> **TASK DESCRIPTION**: Look for "reverse" in each line of the records, and copy the lines that have it.

> **SUPPLIED RECORDS**:
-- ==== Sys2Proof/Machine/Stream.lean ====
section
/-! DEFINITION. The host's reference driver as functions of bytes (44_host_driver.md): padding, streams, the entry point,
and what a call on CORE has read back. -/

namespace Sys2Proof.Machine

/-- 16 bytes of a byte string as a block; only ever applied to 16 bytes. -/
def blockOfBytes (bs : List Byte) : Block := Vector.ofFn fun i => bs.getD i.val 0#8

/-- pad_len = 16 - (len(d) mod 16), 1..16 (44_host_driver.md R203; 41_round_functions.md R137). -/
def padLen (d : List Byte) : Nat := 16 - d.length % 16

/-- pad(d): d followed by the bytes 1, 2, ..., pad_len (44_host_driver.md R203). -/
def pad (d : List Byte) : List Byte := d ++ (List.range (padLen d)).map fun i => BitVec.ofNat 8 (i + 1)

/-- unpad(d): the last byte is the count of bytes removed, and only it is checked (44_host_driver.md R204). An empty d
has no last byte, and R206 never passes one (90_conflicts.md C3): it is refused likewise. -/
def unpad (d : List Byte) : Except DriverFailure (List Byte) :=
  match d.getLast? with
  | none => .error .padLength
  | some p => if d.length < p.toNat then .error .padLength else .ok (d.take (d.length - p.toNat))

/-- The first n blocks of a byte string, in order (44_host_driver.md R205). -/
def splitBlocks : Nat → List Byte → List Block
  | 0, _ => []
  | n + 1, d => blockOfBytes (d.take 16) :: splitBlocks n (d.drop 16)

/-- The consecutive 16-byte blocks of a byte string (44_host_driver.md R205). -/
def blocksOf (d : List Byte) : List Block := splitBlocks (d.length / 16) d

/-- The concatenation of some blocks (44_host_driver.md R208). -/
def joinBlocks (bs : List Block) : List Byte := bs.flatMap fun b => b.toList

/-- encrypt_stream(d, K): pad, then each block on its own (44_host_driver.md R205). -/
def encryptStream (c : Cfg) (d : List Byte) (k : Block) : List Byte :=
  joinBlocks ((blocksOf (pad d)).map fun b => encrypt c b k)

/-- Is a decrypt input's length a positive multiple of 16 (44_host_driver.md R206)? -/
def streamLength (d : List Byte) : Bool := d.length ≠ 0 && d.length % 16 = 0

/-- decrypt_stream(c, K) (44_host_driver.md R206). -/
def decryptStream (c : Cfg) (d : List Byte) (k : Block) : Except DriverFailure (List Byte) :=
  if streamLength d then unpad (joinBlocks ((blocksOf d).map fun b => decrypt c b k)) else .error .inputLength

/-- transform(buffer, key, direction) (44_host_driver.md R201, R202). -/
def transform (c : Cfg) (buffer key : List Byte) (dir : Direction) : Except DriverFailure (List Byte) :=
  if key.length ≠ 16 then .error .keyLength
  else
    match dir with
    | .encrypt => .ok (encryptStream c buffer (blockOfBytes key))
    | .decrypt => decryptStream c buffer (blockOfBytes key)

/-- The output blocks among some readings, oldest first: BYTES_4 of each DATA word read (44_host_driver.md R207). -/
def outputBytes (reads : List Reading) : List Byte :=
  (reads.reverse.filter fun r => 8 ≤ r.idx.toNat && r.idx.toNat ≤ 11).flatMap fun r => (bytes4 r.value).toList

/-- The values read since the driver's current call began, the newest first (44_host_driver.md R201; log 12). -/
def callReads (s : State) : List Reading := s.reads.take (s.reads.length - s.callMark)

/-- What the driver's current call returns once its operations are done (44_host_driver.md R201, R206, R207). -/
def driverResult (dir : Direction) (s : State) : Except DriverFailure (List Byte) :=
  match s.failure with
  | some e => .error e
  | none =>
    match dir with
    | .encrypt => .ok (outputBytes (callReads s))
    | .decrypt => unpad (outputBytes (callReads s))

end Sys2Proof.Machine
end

* * *

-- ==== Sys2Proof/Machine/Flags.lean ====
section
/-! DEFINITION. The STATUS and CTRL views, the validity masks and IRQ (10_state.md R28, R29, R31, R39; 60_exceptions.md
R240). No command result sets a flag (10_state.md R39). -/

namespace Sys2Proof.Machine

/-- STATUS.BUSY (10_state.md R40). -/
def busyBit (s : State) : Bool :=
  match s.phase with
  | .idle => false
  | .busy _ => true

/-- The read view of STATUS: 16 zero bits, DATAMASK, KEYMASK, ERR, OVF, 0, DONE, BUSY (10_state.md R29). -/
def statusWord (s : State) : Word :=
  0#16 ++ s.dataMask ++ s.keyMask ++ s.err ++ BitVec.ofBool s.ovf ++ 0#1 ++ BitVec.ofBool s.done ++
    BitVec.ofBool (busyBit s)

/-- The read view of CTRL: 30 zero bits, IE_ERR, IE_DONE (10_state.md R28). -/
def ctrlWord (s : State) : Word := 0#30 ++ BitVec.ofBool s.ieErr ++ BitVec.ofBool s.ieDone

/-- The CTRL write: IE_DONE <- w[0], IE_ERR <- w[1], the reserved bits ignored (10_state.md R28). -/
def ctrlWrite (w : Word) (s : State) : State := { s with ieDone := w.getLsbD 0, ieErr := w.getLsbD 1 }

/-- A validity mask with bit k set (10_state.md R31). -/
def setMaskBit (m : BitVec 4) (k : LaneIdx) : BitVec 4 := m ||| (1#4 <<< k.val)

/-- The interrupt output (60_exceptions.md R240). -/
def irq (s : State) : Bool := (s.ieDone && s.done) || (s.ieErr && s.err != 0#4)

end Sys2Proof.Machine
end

---

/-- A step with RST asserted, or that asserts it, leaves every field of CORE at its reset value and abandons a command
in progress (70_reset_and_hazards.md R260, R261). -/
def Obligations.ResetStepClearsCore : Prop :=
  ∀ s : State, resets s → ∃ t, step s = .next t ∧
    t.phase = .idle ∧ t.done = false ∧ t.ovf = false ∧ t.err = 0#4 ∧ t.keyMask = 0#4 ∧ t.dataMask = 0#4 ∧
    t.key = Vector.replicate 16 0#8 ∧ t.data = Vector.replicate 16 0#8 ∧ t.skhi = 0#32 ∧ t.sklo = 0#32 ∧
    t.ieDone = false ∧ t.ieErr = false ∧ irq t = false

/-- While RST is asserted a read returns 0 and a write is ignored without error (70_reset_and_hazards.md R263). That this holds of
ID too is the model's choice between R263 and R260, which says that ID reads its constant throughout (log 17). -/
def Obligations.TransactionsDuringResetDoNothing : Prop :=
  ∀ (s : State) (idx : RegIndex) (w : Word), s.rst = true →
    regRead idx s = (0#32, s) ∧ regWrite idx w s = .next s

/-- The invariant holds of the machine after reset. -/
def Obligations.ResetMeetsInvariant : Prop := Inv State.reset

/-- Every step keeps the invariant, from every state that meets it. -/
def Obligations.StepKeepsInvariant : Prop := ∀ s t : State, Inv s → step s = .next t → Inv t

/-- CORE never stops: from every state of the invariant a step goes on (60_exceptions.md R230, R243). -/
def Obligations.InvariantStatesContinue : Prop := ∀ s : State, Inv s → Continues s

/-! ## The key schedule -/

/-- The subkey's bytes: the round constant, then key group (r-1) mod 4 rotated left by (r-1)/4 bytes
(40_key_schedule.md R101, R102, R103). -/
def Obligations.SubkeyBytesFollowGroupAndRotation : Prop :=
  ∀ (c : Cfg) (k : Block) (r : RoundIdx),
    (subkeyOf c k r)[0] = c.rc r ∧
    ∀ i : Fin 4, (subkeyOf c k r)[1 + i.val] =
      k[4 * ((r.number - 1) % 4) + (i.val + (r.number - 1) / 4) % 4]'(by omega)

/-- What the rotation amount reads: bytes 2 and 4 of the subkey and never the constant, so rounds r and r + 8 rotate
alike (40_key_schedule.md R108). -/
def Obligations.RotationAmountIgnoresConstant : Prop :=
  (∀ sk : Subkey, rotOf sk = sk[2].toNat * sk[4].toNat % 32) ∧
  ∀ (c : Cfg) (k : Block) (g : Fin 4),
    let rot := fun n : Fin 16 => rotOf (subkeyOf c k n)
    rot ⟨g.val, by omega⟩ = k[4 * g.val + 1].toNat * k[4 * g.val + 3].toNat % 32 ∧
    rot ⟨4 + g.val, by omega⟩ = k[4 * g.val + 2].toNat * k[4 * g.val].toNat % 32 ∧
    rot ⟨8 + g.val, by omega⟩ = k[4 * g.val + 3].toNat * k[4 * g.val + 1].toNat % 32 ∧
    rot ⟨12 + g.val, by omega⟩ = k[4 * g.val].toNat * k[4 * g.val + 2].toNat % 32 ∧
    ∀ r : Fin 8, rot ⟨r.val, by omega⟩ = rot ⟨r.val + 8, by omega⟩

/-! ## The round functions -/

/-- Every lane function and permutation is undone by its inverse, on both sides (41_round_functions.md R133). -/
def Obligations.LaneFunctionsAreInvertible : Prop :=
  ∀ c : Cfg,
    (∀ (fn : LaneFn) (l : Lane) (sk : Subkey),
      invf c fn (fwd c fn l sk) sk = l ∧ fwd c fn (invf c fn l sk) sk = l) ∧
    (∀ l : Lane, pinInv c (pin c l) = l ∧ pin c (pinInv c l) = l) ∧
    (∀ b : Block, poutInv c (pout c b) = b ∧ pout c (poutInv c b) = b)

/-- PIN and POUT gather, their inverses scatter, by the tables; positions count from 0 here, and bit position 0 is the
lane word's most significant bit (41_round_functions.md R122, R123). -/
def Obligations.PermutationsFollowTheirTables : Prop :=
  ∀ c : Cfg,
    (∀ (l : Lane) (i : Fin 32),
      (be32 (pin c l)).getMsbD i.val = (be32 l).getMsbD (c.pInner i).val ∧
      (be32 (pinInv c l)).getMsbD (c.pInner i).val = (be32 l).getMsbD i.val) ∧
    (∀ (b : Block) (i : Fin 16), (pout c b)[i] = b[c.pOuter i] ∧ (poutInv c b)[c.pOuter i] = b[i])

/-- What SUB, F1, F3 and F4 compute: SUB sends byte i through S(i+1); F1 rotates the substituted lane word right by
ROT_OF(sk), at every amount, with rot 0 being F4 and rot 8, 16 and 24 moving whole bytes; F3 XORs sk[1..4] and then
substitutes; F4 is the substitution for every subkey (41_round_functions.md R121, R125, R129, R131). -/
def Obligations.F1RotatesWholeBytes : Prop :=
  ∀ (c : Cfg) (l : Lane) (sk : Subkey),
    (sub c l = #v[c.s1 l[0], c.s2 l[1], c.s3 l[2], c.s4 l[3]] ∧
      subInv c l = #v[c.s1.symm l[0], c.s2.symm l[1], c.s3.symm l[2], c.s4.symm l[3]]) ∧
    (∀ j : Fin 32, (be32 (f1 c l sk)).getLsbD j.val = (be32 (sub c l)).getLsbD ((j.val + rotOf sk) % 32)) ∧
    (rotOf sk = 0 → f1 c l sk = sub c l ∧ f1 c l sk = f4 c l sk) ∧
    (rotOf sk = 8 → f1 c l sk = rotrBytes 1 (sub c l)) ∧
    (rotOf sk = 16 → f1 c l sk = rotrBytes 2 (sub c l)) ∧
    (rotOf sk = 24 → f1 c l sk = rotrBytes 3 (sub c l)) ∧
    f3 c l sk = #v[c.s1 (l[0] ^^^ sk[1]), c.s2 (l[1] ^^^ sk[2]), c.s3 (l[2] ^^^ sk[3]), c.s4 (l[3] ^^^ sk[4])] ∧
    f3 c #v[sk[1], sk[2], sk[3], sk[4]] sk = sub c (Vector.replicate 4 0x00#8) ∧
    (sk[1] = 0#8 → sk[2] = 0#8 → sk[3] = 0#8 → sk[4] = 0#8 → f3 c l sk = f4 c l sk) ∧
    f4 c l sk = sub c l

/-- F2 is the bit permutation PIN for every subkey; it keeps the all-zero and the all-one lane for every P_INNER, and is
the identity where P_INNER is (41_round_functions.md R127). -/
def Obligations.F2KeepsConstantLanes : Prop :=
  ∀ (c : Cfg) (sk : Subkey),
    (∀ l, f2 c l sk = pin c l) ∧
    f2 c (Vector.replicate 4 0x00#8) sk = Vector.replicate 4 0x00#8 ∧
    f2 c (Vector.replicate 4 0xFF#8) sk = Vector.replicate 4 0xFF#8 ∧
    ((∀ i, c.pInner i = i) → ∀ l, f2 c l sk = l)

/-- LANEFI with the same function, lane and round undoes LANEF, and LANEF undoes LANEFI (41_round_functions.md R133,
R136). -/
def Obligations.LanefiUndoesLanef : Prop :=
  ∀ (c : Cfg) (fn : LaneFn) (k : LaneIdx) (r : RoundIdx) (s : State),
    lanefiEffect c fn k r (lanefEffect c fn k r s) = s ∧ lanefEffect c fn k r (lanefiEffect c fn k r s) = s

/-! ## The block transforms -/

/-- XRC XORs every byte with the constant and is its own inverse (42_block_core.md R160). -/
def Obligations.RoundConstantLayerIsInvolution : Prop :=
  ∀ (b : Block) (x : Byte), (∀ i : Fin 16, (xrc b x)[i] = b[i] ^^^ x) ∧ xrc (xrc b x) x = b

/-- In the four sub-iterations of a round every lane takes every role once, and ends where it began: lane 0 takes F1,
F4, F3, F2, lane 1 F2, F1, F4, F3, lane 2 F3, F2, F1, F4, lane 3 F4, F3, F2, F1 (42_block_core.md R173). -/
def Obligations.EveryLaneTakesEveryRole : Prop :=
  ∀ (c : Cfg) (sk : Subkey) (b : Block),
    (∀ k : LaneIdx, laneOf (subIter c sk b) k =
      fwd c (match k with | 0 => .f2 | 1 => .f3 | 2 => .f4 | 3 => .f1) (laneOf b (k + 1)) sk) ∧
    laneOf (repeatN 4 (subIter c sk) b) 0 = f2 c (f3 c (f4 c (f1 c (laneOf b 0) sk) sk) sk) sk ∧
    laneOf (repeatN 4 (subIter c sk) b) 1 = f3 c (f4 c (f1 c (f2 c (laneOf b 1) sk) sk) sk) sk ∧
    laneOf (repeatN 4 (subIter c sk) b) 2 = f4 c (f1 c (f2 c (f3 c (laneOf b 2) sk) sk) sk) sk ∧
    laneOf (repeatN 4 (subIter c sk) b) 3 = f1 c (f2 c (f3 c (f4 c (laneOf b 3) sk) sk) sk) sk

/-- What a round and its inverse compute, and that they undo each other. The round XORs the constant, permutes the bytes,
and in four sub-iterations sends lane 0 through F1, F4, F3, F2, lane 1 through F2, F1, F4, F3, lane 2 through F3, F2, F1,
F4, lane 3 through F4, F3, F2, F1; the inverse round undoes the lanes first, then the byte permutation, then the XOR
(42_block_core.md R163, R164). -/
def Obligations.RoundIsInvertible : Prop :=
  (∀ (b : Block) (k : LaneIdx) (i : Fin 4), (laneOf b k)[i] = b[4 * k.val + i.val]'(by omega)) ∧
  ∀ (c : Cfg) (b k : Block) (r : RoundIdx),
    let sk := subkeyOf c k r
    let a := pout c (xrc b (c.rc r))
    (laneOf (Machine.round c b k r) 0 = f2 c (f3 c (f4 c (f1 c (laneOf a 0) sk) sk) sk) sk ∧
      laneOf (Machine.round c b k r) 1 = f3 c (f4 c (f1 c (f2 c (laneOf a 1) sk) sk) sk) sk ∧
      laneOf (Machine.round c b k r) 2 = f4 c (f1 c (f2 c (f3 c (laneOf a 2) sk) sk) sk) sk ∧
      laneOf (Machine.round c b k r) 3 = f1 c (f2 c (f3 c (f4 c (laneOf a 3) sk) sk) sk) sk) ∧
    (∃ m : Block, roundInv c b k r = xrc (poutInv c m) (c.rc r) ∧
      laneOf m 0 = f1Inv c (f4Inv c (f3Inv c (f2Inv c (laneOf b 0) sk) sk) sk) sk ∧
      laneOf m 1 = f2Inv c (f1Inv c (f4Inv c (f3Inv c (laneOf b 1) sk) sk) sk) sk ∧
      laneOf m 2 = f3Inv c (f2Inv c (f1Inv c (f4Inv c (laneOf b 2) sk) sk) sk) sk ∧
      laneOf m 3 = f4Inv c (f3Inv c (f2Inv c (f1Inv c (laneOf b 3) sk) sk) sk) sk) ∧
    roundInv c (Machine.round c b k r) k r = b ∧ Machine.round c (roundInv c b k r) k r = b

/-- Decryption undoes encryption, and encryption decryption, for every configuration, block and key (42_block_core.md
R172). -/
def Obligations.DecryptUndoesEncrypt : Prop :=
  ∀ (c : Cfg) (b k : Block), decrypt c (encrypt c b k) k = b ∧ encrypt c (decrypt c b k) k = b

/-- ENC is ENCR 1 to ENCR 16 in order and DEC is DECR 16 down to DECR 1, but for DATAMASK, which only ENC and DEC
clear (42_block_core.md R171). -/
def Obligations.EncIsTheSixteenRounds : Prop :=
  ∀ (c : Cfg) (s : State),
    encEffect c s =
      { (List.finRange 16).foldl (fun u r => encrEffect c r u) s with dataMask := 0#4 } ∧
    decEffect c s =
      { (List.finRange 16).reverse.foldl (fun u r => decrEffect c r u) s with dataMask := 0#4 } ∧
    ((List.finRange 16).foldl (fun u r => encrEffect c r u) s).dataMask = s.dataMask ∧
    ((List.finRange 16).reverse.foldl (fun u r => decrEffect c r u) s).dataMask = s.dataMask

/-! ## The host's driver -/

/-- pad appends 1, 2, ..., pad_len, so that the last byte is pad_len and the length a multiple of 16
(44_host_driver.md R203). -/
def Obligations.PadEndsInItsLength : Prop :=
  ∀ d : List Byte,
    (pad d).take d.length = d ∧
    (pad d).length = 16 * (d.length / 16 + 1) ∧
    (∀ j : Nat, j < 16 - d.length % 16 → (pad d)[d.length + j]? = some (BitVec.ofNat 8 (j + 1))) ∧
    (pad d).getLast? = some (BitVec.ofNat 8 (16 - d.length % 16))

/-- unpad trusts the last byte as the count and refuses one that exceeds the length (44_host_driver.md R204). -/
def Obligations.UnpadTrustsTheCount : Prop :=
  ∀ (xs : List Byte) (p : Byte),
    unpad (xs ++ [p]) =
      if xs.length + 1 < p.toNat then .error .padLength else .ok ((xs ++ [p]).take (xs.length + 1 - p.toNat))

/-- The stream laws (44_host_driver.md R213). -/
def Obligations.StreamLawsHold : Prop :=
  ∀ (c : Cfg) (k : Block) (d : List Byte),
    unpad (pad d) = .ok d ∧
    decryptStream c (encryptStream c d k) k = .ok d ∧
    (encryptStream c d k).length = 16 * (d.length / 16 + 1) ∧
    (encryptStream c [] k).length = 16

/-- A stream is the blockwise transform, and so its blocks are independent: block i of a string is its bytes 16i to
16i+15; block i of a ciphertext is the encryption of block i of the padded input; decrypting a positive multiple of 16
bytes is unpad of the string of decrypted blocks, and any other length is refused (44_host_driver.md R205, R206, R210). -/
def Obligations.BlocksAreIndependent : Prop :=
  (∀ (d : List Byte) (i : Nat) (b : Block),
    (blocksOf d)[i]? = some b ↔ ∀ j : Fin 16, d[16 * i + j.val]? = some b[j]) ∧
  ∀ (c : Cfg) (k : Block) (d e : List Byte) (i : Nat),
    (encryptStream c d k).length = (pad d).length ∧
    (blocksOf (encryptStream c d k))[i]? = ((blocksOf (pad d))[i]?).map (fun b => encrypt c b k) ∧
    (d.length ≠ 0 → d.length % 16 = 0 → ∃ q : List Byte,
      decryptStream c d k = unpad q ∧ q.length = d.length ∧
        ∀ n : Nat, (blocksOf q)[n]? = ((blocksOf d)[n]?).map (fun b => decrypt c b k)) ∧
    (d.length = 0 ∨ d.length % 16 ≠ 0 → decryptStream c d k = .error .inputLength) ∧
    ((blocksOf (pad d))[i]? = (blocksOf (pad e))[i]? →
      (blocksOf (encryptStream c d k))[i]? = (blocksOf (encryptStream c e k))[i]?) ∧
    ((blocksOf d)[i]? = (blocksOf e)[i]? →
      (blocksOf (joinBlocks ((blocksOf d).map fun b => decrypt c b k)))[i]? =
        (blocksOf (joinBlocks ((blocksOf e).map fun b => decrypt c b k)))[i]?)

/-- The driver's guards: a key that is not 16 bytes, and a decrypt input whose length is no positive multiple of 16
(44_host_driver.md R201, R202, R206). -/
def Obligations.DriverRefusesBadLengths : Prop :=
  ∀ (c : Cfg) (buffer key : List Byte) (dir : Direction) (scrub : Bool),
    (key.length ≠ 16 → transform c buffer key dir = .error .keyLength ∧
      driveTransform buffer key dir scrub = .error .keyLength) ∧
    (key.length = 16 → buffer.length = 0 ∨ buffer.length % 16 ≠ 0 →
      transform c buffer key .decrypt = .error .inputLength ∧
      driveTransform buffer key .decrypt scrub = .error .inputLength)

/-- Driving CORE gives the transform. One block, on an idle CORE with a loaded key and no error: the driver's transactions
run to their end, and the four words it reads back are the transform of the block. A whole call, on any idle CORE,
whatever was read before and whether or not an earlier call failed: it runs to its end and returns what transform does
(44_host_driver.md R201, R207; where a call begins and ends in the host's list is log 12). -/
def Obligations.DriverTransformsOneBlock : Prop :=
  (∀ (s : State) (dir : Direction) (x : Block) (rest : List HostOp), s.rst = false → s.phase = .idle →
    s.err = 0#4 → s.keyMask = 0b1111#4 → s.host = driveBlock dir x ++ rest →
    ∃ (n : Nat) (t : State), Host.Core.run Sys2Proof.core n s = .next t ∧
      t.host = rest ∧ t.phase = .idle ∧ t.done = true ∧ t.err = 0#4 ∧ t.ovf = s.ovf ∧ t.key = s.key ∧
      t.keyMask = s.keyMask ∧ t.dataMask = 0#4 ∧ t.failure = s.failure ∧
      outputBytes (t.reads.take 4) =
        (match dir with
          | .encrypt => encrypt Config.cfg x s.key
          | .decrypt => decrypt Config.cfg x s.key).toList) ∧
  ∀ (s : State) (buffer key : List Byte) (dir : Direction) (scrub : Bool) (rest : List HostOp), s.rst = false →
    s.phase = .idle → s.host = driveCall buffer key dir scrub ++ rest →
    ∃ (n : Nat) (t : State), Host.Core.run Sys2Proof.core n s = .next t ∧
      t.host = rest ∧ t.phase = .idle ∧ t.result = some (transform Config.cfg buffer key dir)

> **PROBLEM SOLUTION**:
  (reads.reverse.filter fun r => 8 ≤ r.idx.toNat && r.idx.toNat ≤ 11).flatMap fun r => (bytes4 r.value).toList
      { (List.finRange 16).reverse.foldl (fun u r => decrEffect c r u) s with dataMask := 0#4 } ∧
    ((List.finRange 16).reverse.foldl (fun u r => decrEffect c r u) s).dataMask = s.dataMask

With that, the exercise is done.